**What is being asked:** Begin at the line containing "else if thresholdMv" in the entries below and end at the line containing "WATCHING is a"; transcribe that range exactly and nothing outside it.

[Stored items]
----
-- ==== Sys2Proof/Machine/Supply.lean ====
section
/-! DEFINITION. The supply monitor's own state: the hold set, the comparator, the low-seen flags and the
parameters (chapter 5). The grants and what follows them are in Sequencer.lean. -/
namespace Sys2Proof.Machine

open Sys2Proof

/-- The reading a comparator powered on now starts from: LOW when AVDD is below the threshold (05:R83). -/
def State.powerOnReading (s : State) : Reading :=
  if s.avdd < thresholdMv s.sm.level then .low else .high

/-- The comparator reads LOW; in OFF it has no reading (05:R83). -/
def State.readsLow (s : State) : Bool := s.sm.reading == some .low

/-- The hold set is empty (05:R84). -/
def SupplyMonitor.noHolders (m : SupplyMonitor) : Bool := allPass (fun h => h.isNone) m.holders

/-- The comparator is powered off and the monitor enters OFF; "the settle timer is set to 0" (05:R87, 05:R91). -/
def SupplyMonitor.powerOff (m : SupplyMonitor) : SupplyMonitor :=
  { m with state := .off, settleTimer := 0, reading := none }

/-- Pending parameters, when present, become those in force (05:R87, 05:R90). -/
def SupplyMonitor.applyPending (m : SupplyMonitor) : SupplyMonitor :=
  match m.pendingParams with
  | none => m
  | some p => { m with level := p.level, settleTime := p.settleTime, pendingParams := none }

/-- A hold release from BSb (05:R87). -/
def State.releaseHold (s : State) (b : Bank) : State :=
  if (s.holder b).isSome then
    let m := (s.setHolder b none).sm
    { s with sm := if m.noHolders then m.powerOff.applyPending else m }
  else s

/-- The clear request of 05:R88: the flag "set to 0; then at once set to 1 if the comparator reads LOW". -/
def State.clearLowSeen (s : State) (b : Bank) : State :=
  match s.holder b with
  | none => s
  | some h => s.setHolder b (some { h with lowSeen := s.readsLow && h.status == .granted })

/-- BSb's low-seen flag, read at a window's end (03:R55). -/
def State.lowSeen (s : State) (b : Bank) : Bool :=
  match s.holder b with
  | none => false
  | some h => h.lowSeen

/-- A holder at a low transition: GRANTED, its low-seen flag is set (05:R89). -/
def Holder.lowTransition (h : Holder) : Holder := if h.status = .granted then { h with lowSeen := true } else h

/-- A low transition sets the low-seen flag of every GRANTED holder (05:R89). -/
def SupplyMonitor.markGranted (m : SupplyMonitor) : SupplyMonitor :=
  { m with holders := mapAll (fun h : Option Holder => h.map Holder.lowTransition) m.holders }

/-- Bank `b` has a GRANTED holder. -/
def State.holdGranted (s : State) (b : Bank) : Bool :=
  match s.holder b with
  | none => false
  | some h => h.status == .granted

/-- Supply-low notices "for the bank of every GRANTED holder" (05:R89). -/
def State.noticeGranted (s : State) : State :=
  (List.finRange 4).foldl (fun t b => if s.holdGranted b then t.sendNotice b else t) s

/-- The effects of a low transition in WATCHING: flags, notices and the SUPPLY_LOW cause (05:R89). A notice is taken
now or stays in flight (log 6). -/
def State.lowTransitionEffects (s : State) : State :=
  ({ s with sm := s.sm.markGranted }.noticeGranted).raise .supplyLow

/-- Entry to FAULTED or RESETTING: the hold set is cleared and the monitor enters OFF; pending parameters are
kept (05:R91). -/
def SupplyMonitor.clearHolds (m : SupplyMonitor) : SupplyMonitor :=
  { m.powerOff with holders := .replicate 4 none }

/-- SETTLING and the settle timer has reached the settle time in force × 100 µs (05:R86). -/
def SupplyMonitor.settleEndDue (m : SupplyMonitor) : Bool :=
  m.state == .settling && decide (m.settleTime * monitorSettleUnit ≤ m.settleTimer)

/-- AVDD at `mv` is a low transition: in WATCHING with the reading HIGH, `mv` is below the threshold (05:R83,
05:R89). -/
def State.lowTransitionPossible (s : State) (mv : Nat) : Bool :=
  s.sm.state == .watching && s.sm.reading == some .high && decide (mv < thresholdMv s.sm.level)

/-- The comparator's reading with AVDD at `mv`: LOW below the threshold in force, HIGH above it by more than
0.05 V; "Between those two levels the reading keeps its last value", and in OFF there is none (05:R83). -/
def SupplyMonitor.readingAt (m : SupplyMonitor) (mv : Nat) : Option Reading :=
  if m.state = .off then m.reading
  else if mv < thresholdMv m.level then some .low
  else if thresholdMv m.level + hysteresisMv < mv then some .high
  else m.reading

/-- AVDD stands at `mv`, and the comparator reads it (05:R83). -/
def State.setAvdd (s : State) (mv : Nat) : State :=
  { s with avdd := mv, sm := { s.sm with reading := s.sm.readingAt mv } }

/-- AVDD moves to `mv`: the level is kept in every state, and a reading that falls from HIGH to LOW in WATCHING is a
low transition (05:R83, 05:R89). In SETTLING "the monitor takes no action on it". -/
def State.moveAvdd (s : State) (mv : Nat) : State :=
  if s.lowTransitionPossible mv then (s.setAvdd mv).lowTransitionEffects else s.setAvdd mv

/-- A move of the pin AVDD; while RESET_N is asserted the pin alone moves (logs 5, 16). -/
def State.pinAvdd (s : State) (mv : Nat) : State :=
  if s.resetAsserted then { s with avdd := mv } else s.moveAvdd mv

/-- LOW_TRANSITION (05:R89). AVDD moves to the level it carries (log 5). -/
def execLowTransition (mv : Nat) (s : State) : Host.Outcome State Fault Refusal := .next (s.pinAvdd mv)

/-- COMPARATOR_READS_HIGH (05:R83). AVDD moves to the level it carries (log 5). -/
def execComparatorReadsHigh (mv : Nat) (s : State) : Host.Outcome State Fault Refusal := .next (s.pinAvdd mv)

/-- COMPARATOR_READS_LOW (05:R83). AVDD moves to the level it carries (log 5). -/
def execComparatorReadsLow (mv : Nat) (s : State) : Host.Outcome State Fault Refusal := .next (s.pinAvdd mv)

end Sys2Proof.Machine
end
----
**Exercise result:**
  else if thresholdMv m.level + hysteresisMv < mv then some .high
  else m.reading

/-- AVDD stands at `mv`, and the comparator reads it (05:R83). -/
def State.setAvdd (s : State) (mv : Nat) : State :=
  { s with avdd := mv, sm := { s.sm with reading := s.sm.readingAt mv } }

/-- AVDD moves to `mv`: the level is kept in every state, and a reading that falls from HIGH to LOW in WATCHING is a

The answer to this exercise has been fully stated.